Epoll creates a new callback mechanism and plugs into this new callback 
mechansim.  It adds a new set of notification hooks which feed into this 
new callback mechansim.  The end result is that there is one set of 
notification hooks for classic poll and another set for epoll.  When 
epoll is not being used, the poll and socket code makes an additional 
set of checks to see that nobody has registered interest through the new 
callback mechanism.

> It fits _exactly_
>the rt-signal hooks. One of the design goals for me was to add almost
>nothing on the main path. You can lookup here for a quick compare between
>aio poll and epoll for a test where events delivery efficency does matter
>( pipetest ) :
>
This is a comparison of the cost of using epoll to the cost of using aio 
in one particular situation.  It is irrelevant to the point I was making.

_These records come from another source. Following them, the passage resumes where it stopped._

@[simp] theorem onCur_core_phys (f : Ctx → Ctx) (s : State) : (onCur f s).core.phys = s.core.phys := putCtx_phys _ _ _
@[simp] theorem onCur_core_part (f : Ctx → Ctx) (s : State) : (onCur f s).core.part = s.core.part := putCtx_part _ _ _
@[simp] theorem onCur_core_serves (f : Ctx → Ctx) (s : State) : (onCur f s).core.serves = s.core.serves := putCtx_serves _ _ _
@[simp] theorem onCur_core_cur (f : Ctx → Ctx) (s : State) : (onCur f s).core.cur = s.core.cur := putCtx_cur _ _ _
@[simp] theorem onCur_core_last (f : Ctx → Ctx) (s : State) : (onCur f s).core.last = s.core.last := putCtx_last _ _ _
@[simp] theorem onCur_core_ages (f : Ctx → Ctx) (s : State) : (onCur f s).core.ages = s.core.ages := putCtx_ages _ _ _
@[simp] theorem onCur_core_tvec (f : Ctx → Ctx) (s : State) : (onCur f s).core.tvec = s.core.tvec := putCtx_tvec _ _ _
@[simp] theorem onCur_core_task (f : Ctx → Ctx) (s : State) : (onCur f s).core.task = s.core.task := putCtx_task _ _ _
@[simp] theorem onCur_core_lcore (f : Ctx → Ctx) (s : State) : (onCur f s).core.lcore = s.core.lcore := putCtx_lcore _ _ _
@[simp] theorem onCur_core_grank (f : Ctx → Ctx) (s : State) : (onCur f s).core.grank = s.core.grank := putCtx_grank _ _ _
@[simp] theorem onCur_core_gsize (f : Ctx → Ctx) (s : State) : (onCur f s).core.gsize = s.core.gsize := putCtx_gsize _ _ _
@[simp] theorem onCur_core_groupid (f : Ctx → Ctx) (s : State) : (onCur f s).core.groupid = s.core.groupid := putCtx_groupid _ _ _
@[simp] theorem onCur_core_cycle (f : Ctx → Ctx) (s : State) : (onCur f s).core.cycle = s.core.cycle := putCtx_cycle _ _ _
@[simp] theorem onCur_core_retired (f : Ctx → Ctx) (s : State) : (onCur f s).core.retired = s.core.retired := putCtx_retired _ _ _
@[simp] theorem onCur_core_wdog (f : Ctx → Ctx) (s : State) : (onCur f s).core.wdog = s.core.wdog := putCtx_wdog _ _ _
@[simp] theorem onCur_core_qnt (f : Ctx → Ctx) (s : State) : (onCur f s).core.qnt = s.core.qnt := putCtx_qnt _ _ _
@[simp] theorem onCur_core_duty (f : Ctx → Ctx) (s : State) : (onCur f s).core.duty = s.core.duty := putCtx_duty _ _ _
@[simp] theorem onCur_core_bwphase (f : Ctx → Ctx) (s : State) : (onCur f s).core.bwphase = s.core.bwphase := putCtx_bwphase _ _ _
@[simp] theorem onCur_core_seed (f : Ctx → Ctx) (s : State) : (onCur f s).core.seed = s.core.seed := putCtx_seed _ _ _
@[simp] theorem onCur_core_nbstat (f : Ctx → Ctx) (s : State) : (onCur f s).core.nbstat = s.core.nbstat := putCtx_nbstat _ _ _
@[simp] theorem onCur_core_saveptr (f : Ctx → Ctx) (s : State) : (onCur f s).core.saveptr = s.core.saveptr := putCtx_saveptr _ _ _
@[simp] theorem onCur_core_fw (f : Ctx → Ctx) (s : State) : (onCur f s).core.fw = s.core.fw := putCtx_fw _ _ _
@[simp] theorem onCur_core_run (f : Ctx → Ctx) (s : State) : (onCur f s).core.run = s.core.run := putCtx_run _ _ _
@[simp] theorem onCur_core_resume (f : Ctx → Ctx) (s : State) : (onCur f s).core.resume = s.core.resume := putCtx_resume _ _ _
@[simp] theorem onCur_core_kept (f : Ctx → Ctx) (s : State) : (onCur f s).core.kept = s.core.kept := putCtx_kept _ _ _
@[simp] theorem onCur_core_frames (f : Ctx → Ctx) (s : State) : (onCur f s).core.frames = s.core.frames := putCtx_frames _ _ _
@[simp] theorem onCur_core_victims (f : Ctx → Ctx) (s : State) : (onCur f s).core.victims = s.core.victims := putCtx_victims _ _ _
@[simp] theorem onCur_core_acc (f : Ctx → Ctx) (s : State) : (onCur f s).core.acc = s.core.acc := putCtx_acc _ _ _
@[simp] theorem onCur_core_steps (f : Ctx → Ctx) (s : State) : (onCur f s).core.steps = s.core.steps := putCtx_steps _ _ _
@[simp] theorem onCur_core_mxq (f : Ctx → Ctx) (s : State) : (onCur f s).core.mxq = s.core.mxq := putCtx_mxq _ _ _
@[simp] theorem onCur_core_sliceq (f : Ctx → Ctx) (s : State) : (onCur f s).core.sliceq = s.core.sliceq := putCtx_sliceq _ _ _
@[simp] theorem onCur_core_sliceIds (f : Ctx → Ctx) (s : State) : (onCur f s).core.sliceIds = s.core.sliceIds := putCtx_sliceIds _ _ _
@[simp] theorem onCur_core_tile (f : Ctx → Ctx) (s : State) : (onCur f s).core.tile = s.core.tile := putCtx_tile _ _ _
@[simp] theorem onCur_core_vcq (f : Ctx → Ctx) (s : State) : (onCur f s).core.vcq = s.core.vcq := putCtx_vcq _ _ _
@[simp] theorem onCur_core_vxq (f : Ctx → Ctx) (s : State) : (onCur f s).core.vxq = s.core.vxq := putCtx_vxq _ _ _
@[simp] theorem onCur_core_copyq (f : Ctx → Ctx) (s : State) : (onCur f s).core.copyq = s.core.copyq := putCtx_copyq _ _ _
@[simp] theorem onCur_core_owes (f : Ctx → Ctx) (s : State) : (onCur f s).core.owes = s.core.owes := putCtx_owes _ _ _
@[simp] theorem onCur_core_chans (f : Ctx → Ctx) (s : State) : (onCur f s).core.chans = s.core.chans := putCtx_chans _ _ _
@[simp] theorem onCur_core_rings (f : Ctx → Ctx) (s : State) : (onCur f s).core.rings = s.core.rings := putCtx_rings _ _ _
@[simp] theorem onCur_core_hreqs (f : Ctx → Ctx) (s : State) : (onCur f s).core.hreqs = s.core.hreqs := putCtx_hreqs _ _ _
@[simp] theorem onCur_core_inbox (f : Ctx → Ctx) (s : State) : (onCur f s).core.inbox = s.core.inbox := putCtx_inbox _ _ _
@[simp] theorem onCur_core_setAside (f : Ctx → Ctx) (s : State) : (onCur f s).core.setAside = s.core.setAside := putCtx_setAside _ _ _
@[simp] theorem onCur_core_allocs (f : Ctx → Ctx) (s : State) : (onCur f s).core.allocs = s.core.allocs := putCtx_allocs _ _ _
@[simp] theorem onCur_core_stash (f : Ctx → Ctx) (s : State) : (onCur f s).core.stash = s.core.stash := putCtx_stash _ _ _
@[simp] theorem onCur_core_stashLines (f : Ctx → Ctx) (s : State) : (onCur f s).core.stashLines = s.core.stashLines := putCtx_stashLines _ _ _
@[simp] theorem onCur_core_recs (f : Ctx → Ctx) (s : State) : (onCur f s).core.recs = s.core.recs := putCtx_recs _ _ _
@[simp] theorem onCur_core_tlb (f : Ctx → Ctx) (s : State) : (onCur f s).core.tlb = s.core.tlb := putCtx_tlb _ _ _
@[simp] theorem onCur_core_itlb (f : Ctx → Ctx) (s : State) : (onCur f s).core.itlb = s.core.itlb := putCtx_itlb _ _ _
@[simp] theorem onCur_core_l1d (f : Ctx → Ctx) (s : State) : (onCur f s).core.l1d = s.core.l1d := putCtx_l1d _ _ _
@[simp] theorem onCur_core_icache (f : Ctx → Ctx) (s : State) : (onCur f s).core.icache = s.core.icache := putCtx_icache _ _ _
@[simp] theorem onCur_core_pend (f : Ctx → Ctx) (s : State) : (onCur f s).core.pend = s.core.pend := putCtx_pend _ _ _
@[simp] theorem onCur_core_upd (f : Ctx → Ctx) (s : State) : (onCur f s).core.upd = s.core.upd := putCtx_upd _ _ _
@[simp] theorem onCur_core_txn (f : Ctx → Ctx) (s : State) : (onCur f s).core.txn = s.core.txn := putCtx_txn _ _ _
@[simp] theorem onCur_core_deque (f : Ctx → Ctx) (s : State) : (onCur f s).core.deque = s.core.deque := putCtx_deque _ _ _
@[simp] theorem onCur_core_held (f : Ctx → Ctx) (s : State) : (onCur f s).core.held = s.core.held := putCtx_held _ _ _
@[simp] theorem onCur_core_atBarrier (f : Ctx → Ctx) (s : State) : (onCur f s).core.atBarrier = s.core.atBarrier := putCtx_atBarrier _ _ _
@[simp] theorem onCur_core_rwrs (f : Ctx → Ctx) (s : State) : (onCur f s).core.rwrs = s.core.rwrs := putCtx_rwrs _ _ _
@[simp] theorem onCur_core_yield (f : Ctx → Ctx) (s : State) : (onCur f s).core.yield = s.core.yield := putCtx_yield _ _ _
@[simp] theorem onCur_core_grace (f : Ctx → Ctx) (s : State) : (onCur f s).core.grace = s.core.grace := putCtx_grace _ _ _
@[simp] theorem onCur_core_slice (f : Ctx → Ctx) (s : State) : (onCur f s).core.slice = s.core.slice := putCtx_slice _ _ _
@[simp] theorem onCur_core_sliceFrom (f : Ctx → Ctx) (s : State) : (onCur f s).core.sliceFrom = s.core.sliceFrom := putCtx_sliceFrom _ _ _
@[simp] theorem onCur_core_freq (f : Ctx → Ctx) (s : State) : (onCur f s).core.freq = s.core.freq := putCtx_freq _ _ _
@[simp] theorem onCur_core_busyPrev (f : Ctx → Ctx) (s : State) : (onCur f s).core.busyPrev = s.core.busyPrev := putCtx_busyPrev _ _ _
@[simp] theorem onCur_core_demand (f : Ctx → Ctx) (s : State) : (onCur f s).core.demand = s.core.demand := putCtx_demand _ _ _

@[simp] theorem onCur_core_pace (f : Ctx → Ctx) (s : State) : (onCur f s).core.pace = s.core.pace := putCtx_pace _ _ _

/-! ### An instruction that completes -/

@[simp] theorem curIdx_noteTurn (s : State) : curIdx (noteTurn s) = curIdx s := by
  unfold noteTurn; dsimp only; split <;> rfl

@[simp] theorem curCtx_noteTurn (s : State) : curCtx (noteTurn s) = curCtx s := by
  unfold noteTurn; dsimp only; split <;> rfl

theorem curCtx_retire (f : InstrInfo) (s : State) : curCtx (retire f s) =
    { (if f.pfx = 0 then curCtx s else clearPfx (curCtx s)) with await := .nothing, stalled := false, party := false } := by
  have h := curCtx_onCur (fun x =>
    { (if f.pfx = 0 then x else clearPfx x) with await := .nothing, stalled := false, party := false }) (noteTurn s)
  rw [curCtx_noteTurn] at h
  rw [← h]; rfl

@[simp] theorem curIdx_retire (f : InstrInfo) (s : State) : curIdx (retire f s) = curIdx s := by
  have h := curIdx_onCur (fun x =>
    { (if f.pfx = 0 then x else clearPfx x) with await := .nothing, stalled := false, party := false }) (noteTurn s)
  rw [curIdx_noteTurn] at h
  rw [← h]; rfl

@[simp] theorem curCtx_retire_regs (f : InstrInfo) (s : State) : (curCtx (retire f s)).regs = (curCtx s).regs := by
  rw [curCtx_retire]; dsimp only; split <;> rfl

@[simp] theorem curCtx_retire_pres (f : InstrInfo) (s : State) : (curCtx (retire f s)).pres = (curCtx s).pres := by
  rw [curCtx_retire]; dsimp only; split <;> rfl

>Now, I don't believe that a real world app will exchange 300000 tokens per
>second through a pipe, but this help you to understand the efficency of
>the epoll event notification subsystem.
>  
>
My understanding of the efficiency of the epoll event notification 
subsystem is:

1) Unlike the current aio poll, it amortizes the cost of interest 
registration/deregistration across multiple events for a given connection.

2) It declares multithreaded use out of scope, making optimizations that 
are only appropriate for use by single threaded callers.

[Lse-tech] Re: and nicer too - Re: [PATCH] epoll more scalable than poll

From: Davide L. <da...@xm...> - 2002-10-31 03:11:56

On Wed, 30 Oct 2002, John Gardiner Myers wrote:

> You posted code which you claimed was "even more cleaner and simmetric"
> (sic) because it fell through to the do_use_fd() code instead of putting
> the do_use_fd() code in an else clause.  A callback scheme is akin to
> the if/else structure.  To adapt the first code to a callback scheme,
> the accept callback has to somehow arrange to call the do_use_fd()
> callback before returning to the event loop.  This requirement is subtle
> and asymmetric.

A callback scheme can be _trivially_ implemented use the current epoll.
I'm sure you know exactly how to do it, so I'm not spending more time
explaining it to you.



> Basically, you spawn off another coroutine.  That complicates the "fall
> through to do_use_fd()" logic in the first code by requiring an external
> facility not required by the second code.  The second code could simply
> have the accept code loop until EAGAIN.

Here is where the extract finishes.